Other characters were the results of awesome doodles/being a Pokemon fan/loving CS.


----------



## Randy-Darkshade (Jan 24, 2010)

MeisuWeasel said:


> I "created" Meisu originally like 2 years agao. She started off as my Naruto OC, and still has a form for that purpose. Wen I dound CS, I made her my Fursona. After many revamps and nearly a year on CS, I have the perfect Meisu <3
> 
> I doodled a random Anthro critter on paper 1 day and named him Spetzsnazz, or Spetzz for short. I loved the doodle so much, I made him permanent. And I gave him the species Tayra to match. After a while of having him, he became my sub-Fursona.
> 
> Other characters were the results of awesome doodles/being a Pokemon fan/loving CS.



CS?

I can't draw so I have to either rely on the kindness of friends who can draw, or commission artists (I never nag an artist, friend or not to draw me a free pic) The two avatars I have here (to left and in my sig) are commissions a friend of mine bought for me when he commissioned artists to draw icons of his sona. Though I don't see my fursona with a head that looks that realistic, a little less realistic is how I see his head. But I like it nonetheless.


----------



## CynicalCirno (Jan 24, 2010)

I throw mouse on computer.

Anyway, I DON'T HAVE FURSONA, DERP, THE END.
If that would be a personal character, I'd draw a walfas.
Actually I already made that kind of character, but didn't draw it.
Sorry to dry you up, but it's HUMANOID.
A humanoid, but not human ~
A demonic human *OH OH HOOOO bad music*!!! A demon with black wings, tail and ears.
So it's partly made to fit.
But I'd dump that shit, I can't do anything in the computer to change it.
It stays on the paper, as a sketch.


----------



## 2-Tailed Taymon (Jan 24, 2010)

RandyDarkshade said:


> CS?
> 
> I can't draw so I have to either rely on the kindness of friends who can draw, or commission artists (I never nag an artist, friend or not to draw me a free pic) The two avatars I have here (to left and in my sig) are commissions a friend of mine bought for me when he commissioned artists to draw icons of his sona. Though I don't see my fursona with a head that looks that realistic, a little less realistic is how I see his head. But I like it nonetheless.


 

CS=ChickenSmoothie

But I can't draw well either. But I can't afford good art either...


----------



## Catilda Lily (Jan 24, 2010)

this is my only one. i have been drawing her for a while even before i knew about furry stuff.


----------



## Randy-Darkshade (Jan 24, 2010)

CynicalCirno said:


> I throw mouse on computer.
> *
> Anyway, I DON'T HAVE FURSONA, DERP, THE END.*
> If that would be a personal character, I'd draw a walfas.
> ...



Did I imply that YOU had a fursona, no I didn't, DERP!

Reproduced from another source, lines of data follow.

-- ==== Sys2Proof/Machine/Kiln.lean ====
section
/-! DEFINITION. The Kiln's formats, packing, extraction and scale bindings (R157, R164, R165, R172 to R177, R183, R185, R335, R336, R338 to R340). -/

namespace Sys2Proof.Machine

/-- The fields of a format word (R172). -/
structure KWord where
  a : Nat
  b : Nat
  s : Nat
  t : Nat
  out : Nat
  w : Nat
  top : Bool
  deriving DecidableEq, Repr

def kWord (x : Word) : KWord :=
  { a := (x.extractLsb' 0 4).toNat, b := (x.extractLsb' 4 4).toNat, s := (x.extractLsb' 8 9).toNat, t := (x.extractLsb' 17 7).toNat + 1,
    out := (x.extractLsb' 24 4).toNat, w := 2 * (x.extractLsb' 28 3).toNat, top := x.getLsbD 31 }

/-- Signed width of a format (R173); TER counts as the width of its digit. -/
def kWidth (f w : Nat) : Nat :=
  match f with
  | 0 => 2 | 1 => 4 | 2 => 5 | 3 => 8 | 4 => 9 | 5 => 16 | 6 => 32 | 7 => 19 | 8 => 8 | 9 => 4
  | 10 => 8 + w | 11 => 11 + w | 12 => 24 + w | 13 => 53 + w | _ => 1
def kIsInt (f : Nat) : Bool := f ≤ 7
def kIsBlock (f : Nat) : Bool := f = 8 || f = 9
def kIsWin (f : Nat) : Bool := 10 ≤ f && f ≤ 13
/-- A format whose elements carry a scale (R177). -/
def kScaled (f : Nat) : Bool := kIsBlock f || kIsWin f
/-- Digits of an A element (R173). -/
def kDigits (f w : Nat) : Nat :=
  match f with
  | 5 => 2 | 6 => 4 | 7 => 3
  | _ => if kIsWin f then (kWidth f w + 7) / 8 else 1
/-- The guard width s_min (R175). -/
def kMin (k : KWord) : Nat :=
  let c := Nat.log2 k.t + 1   -- ceil(log2(T + 1))
  if k.a = 0 then kWidth k.b k.w + c else kWidth k.a k.w + kWidth k.b k.w - 1 + c
/-- The slot width in force: a field of 0 means s_min (R172). -/
def kSlot (k : KWord) : Nat := if k.s = 0 then kMin k else k.s
def kSlots (k : KWord) : Nat := 4096 / kSlot k

/-- FMTDIV subcode 1 for the word alone (R174). -/
def kBadWord (k : KWord) : Bool :=
  k.top || 5 ≤ k.out || (1 ≤ k.s && k.s ≤ 3) || 14 ≤ k.a || 14 ≤ k.b || 14 < k.w || (k.w ≠ 0 && !(kIsWin k.a && kIsWin k.b)) || k.b = 0 ||
  !((kIsInt k.a && kIsInt k.b) || (kIsBlock k.a && kIsBlock k.b) || (kIsWin k.a && k.a = k.b)) ||
  (kScaled k.a && (k.out = 1 || 32 < k.t))

/-- FMTDIV subcode 1 for a pass (R174): `mode` 0 row, 1 convolution, 2 window. -/
def kBadPass (k : KWord) (mode steps : Nat) : Bool :=
  let d := kDigits k.a k.w
  kBadWord k || (kScaled k.a && mode ≠ 0) || steps % d ≠ 0 || (mode = 1 && 8 < steps / d) ||
  (mode = 2 && !(k.b = 3 || k.b = 4 || k.b = 5 || k.b = 6))

/-- A source element of an integer format as an integer; none when it is outside the format (R173, R177). -/
def kElem (f : Nat) (x : Nat) : Option Int :=
  let v := toSigned 32 x
  let within (lo hi : Int) : Option Int := if lo ≤ v && v ≤ hi then some v else none
  match f with
  | 0 => match x % 4 with | 0 => some 0 | 1 => some 1 | 3 => some (-1) | _ => none
  | 1 => within (-8) 7
  | 2 => within 0 15
  | 3 => within (-128) 127
  | 4 => within 0 255
  | 5 => within (-32768) 32767
  | 6 => some v
  | 7 => match decodeFloat .e4m3 (x % 256) with
    | .fin n m e => some (sgn n (m * 2 ^ (e + 9).toNat))
    | _ => none
  | _ => none
/-- A side-B source: block and window formats take the quantised integer itself (R177). -/
def kElemB (f w : Nat) (x : Nat) : Option Int :=
  if kIsInt f then kElem f x
  else
    let v := if 32 ≤ kWidth f w then toSigned 32 (x % 2 ^ 32) else toSigned 32 x
    let h : Int := (2 ^ (min 32 (kWidth f w) - 1) : Nat)
    if 32 ≤ kWidth f w || (-h ≤ v && v < h) then some v else none

/-- Bytes of an element's digits, lowest first (R173). -/
def kBytes (d : Nat) (v : Int) : List Nat := (bytesOf (wrapNat (8 * d) v) d).map (·.toNat)

/-- Magnitude comparison m·2^e ≤ q·2^f. -/
def magLe (m : Nat) (e : Int) (q : Nat) (f : Int) : Bool :=
  if e ≤ f then m ≤ q * 2 ^ (f - e).toNat else m * 2 ^ (e - f).toNat ≤ q

/-- The finite elements of a block; none when one is a NaN or an infinity. -/
def kFinite : List FVal → Option (List (Bool × Nat × Int))
  | [] => some []
  | .fin n m e :: l => (kFinite l).map fun t => (n, m, e) :: t
  | _ :: _ => none

/-- rne(x / 2^E) as an integer. -/
def kRound (x : Bool × Nat × Int) (e : Int) : Int := sgn x.1 (roundToInt .rne x.1 x.2.1 (x.2.2 - e))

/-- BLOCK QUANTISATION (R164): code, integers, flags. -/
def kBlockQ (q : Nat) (l : List FVal) : Nat × List Int × DWord :=
  match kFinite l with
  | none => (0xFF, l.map (fun _ => 0), 0)
  | some v =>
    let nz := v.filter fun x => x.2.1 ≠ 0
    if nz = [] then (0, l.map (fun _ => 0), 0) else
    -- the smallest E with Q·2^E ≥ amax, at most one above the greatest exponent of a quotient's top bit
    let need (x : Bool × Nat × Int) : Int :=
      let t := topExp x.2.1 x.2.2 - (Nat.log2 q : Int)
      if magLe x.2.1 x.2.2 q (t - 1) then t - 1 else if magLe x.2.1 x.2.2 q t then t else t + 1
    let e := nz.foldl (fun m x => max m (need x)) (-100000)
    let e1 := if e < -127 then -127 else if 127 < e then 127 else e
    (((e1 + 127).toNat), v.map (fun x => clampInt (-(q : Int)) q (kRound x e1)), flagIf (e < -127) Flag.sclamp ||| flagIf (127 < e) Flag.ssat)

/-- The source format of a window format. -/
def kWinFmt (f : Nat) : FloatFmt := match f with | 10 => .bf16 | 11 => .fp16 | 12 => .fp32 | _ => .fp64

/-- Widen the window once or twice until every integer fits (R165). -/
def kWinFit (a : Nat) (v : List (Bool × Nat × Int)) : Nat → Int → Int × List Int
  | 0, e => (e, v.map fun x => kRound x (e - a + 2))
  | fuel + 1, e =>
    let q := v.map fun x => kRound x (e - a + 2)
    if q.all fun z => z.natAbs ≤ 2 ^ (a - 1) - 1 then (e, q) else kWinFit a v fuel (e + 1)

/-- WINDOW QUANTISATION (R165): the grid exponent g as 16 bits, and the integers. -/
def kWinQ (f w : Nat) (l : List FVal) : Nat × List Int :=
  let a := kWidth f w
  match kFinite l with
  | none => (0x8000, l.map fun _ => 0)
  | some v =>
    let nz := v.filter fun x => x.2.1 ≠ 0
    let minE : Int := 1 - ((kWinFmt f).bias : Int)
    let top (m : Int) (x : Bool × Nat × Int) : Int := max m (topExp x.2.1 x.2.2)
    let r : Int × List Int := if nz = [] then (minE, l.map fun _ => 0) else kWinFit a v 2 (nz.foldl top (-100000))
    (wrapNat 16 (r.1 - a + 2), r.2)

/-- What packing one lane's A elements answers: the registers from D, flags; or the index of the first bad element. -/
def kPackA (k : KWord) (src : Nat → Nat) : Except Nat (List Word × DWord) :=
  let d := kDigits k.a k.w
  let words (bytes : List Nat) : List Word :=
    (List.range ((bytes.length + 3) / 4)).map fun i => BitVec.ofNat 32 (natOf (((bytes.drop (4 * i)).take 4).map fun b => BitVec.ofNat 8 b))
  let idx := List.range k.t
  if kIsInt k.a then
    match idx.find? fun t => (kElem k.a (src t)).isNone with
    | some t => .error t
    | none =>
      if k.a = 0 then
        .ok ((List.range ((k.t + 15) / 16)).map (fun r => BitVec.ofNat 32
          ((idx.filter fun t => t / 16 = r).foldl (fun n t => n + (src t % 4) * 4 ^ (t % 16)) 0)), 0)
      else .ok (words (idx.flatMap fun t => kBytes d ((kElem k.a (src t)).getD 0)), 0)
  else if kIsBlock k.a then
    let r := kBlockQ (if k.a = 8 then 127 else 7) (idx.map fun t => decodeFloat .fp32 (src t % 2 ^ 32))
    .ok (BitVec.ofNat 32 r.1 :: words (r.2.1.flatMap fun q => kBytes d q), r.2.2)
  else
    let f := kWinFmt k.a
    let r := kWinQ k.a k.w (idx.map fun t => decodeFloat f (src t % 2 ^ (f.mag + 1)))
    .ok (BitVec.ofNat 32 r.1 :: words (r.2.flatMap fun q => kBytes d q), 0)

I never said any specific character either, humanoid is fine, no need to fricken put it in caps lock either, I ain't blind DERP!


----------



## Captain Spyro (Jan 24, 2010)

My fursona started as a simple Spyro the Dragon fan-character back in 98 or 99. A little after that, a few of my online friends with characters of their own also created sidekicks, so I created one of my own: Darwin the Gryphon. I created the sci-fi twist at around the same time, considering my admiration for Captain Picard.

As time moved on, I gave Darwin a love: Flia the Firebird. A year or so after that, I began to separate them from Spyro and turned them into their own characters. I developed "Captain Spyro" into "Draconius Tarsai Draken," and did the same with his two friends "Darwin Arcticus" and "Flia Galeron."

*Note: I should mention that I seperate fursona from character.*

When I started RPing with my, at the time, girlfriend, I kaept adding character, including Blue Fox of Faith, Chesna Tre'shira, and many others.

Now, he is a captain in the Draconian Federation starfleet, commanding the starship Dragonfury.

Ah, imagination.


----------



## CynicalCirno (Jan 24, 2010)

RandyDarkshade said:


> Did I imply that YOU had a fursona, no I didn't, DERP!
> 
> I never said any specific character either, humanoid is fine, no need to fricken put it in caps lock either, I ain't blind DERP!



Sorry I didn't read all the title - tl;dr
But I like saying things in caps lock.
It makes things look like >:G
Or hammer - {]----
Anyway, DERP.
PRICK.
Fursonas are cute.

Did I imply you having broken bicycle on your head, sir?
Siiiirrrrrrr?
What is this- WHAT THE HELL ARE YOU DOING IN THIS YIFF SITE OMFG

See - good use of caps


----------



## KirbyCowFox (Jan 24, 2010)

My fursona started out as a fox character for a comic I was drawing, it was going to be a wolf but decided that since my brother was a wolf and that he could break me in half without trying a fox was more my species.  Once I got into the fandom more I started to get bored with being another fox in a huge crowd, I started to feel like I wasn't really representing my personality the right way with this species.  After a while, I began noticing cows.  If I was an animal, I'd be a cow.  So I was first a Cow/Fox mix so that I could still eat meat in my sona stage, then this year I changed my species to a mix between two different breeds of cattle.


----------



## Captain Spyro (Jan 24, 2010)

KirbyCowFox said:


> My fursona started out as a fox character for a comic I was drawing, it was going to be a wolf but decided that since my brother was a wolf and that he could break me in half without trying a fox was more my species.  Once I got into the fandom more I started to get bored with being another fox in a huge crowd, I started to feel like I wasn't really representing my personality the right way with this species.  After a while, I began noticing cows.  If I was an animal, I'd be a cow.  So I was first a Cow/Fox mix so that I could still eat meat in my sona stage, then this year I changed my species to a mix between two different breeds of cattle.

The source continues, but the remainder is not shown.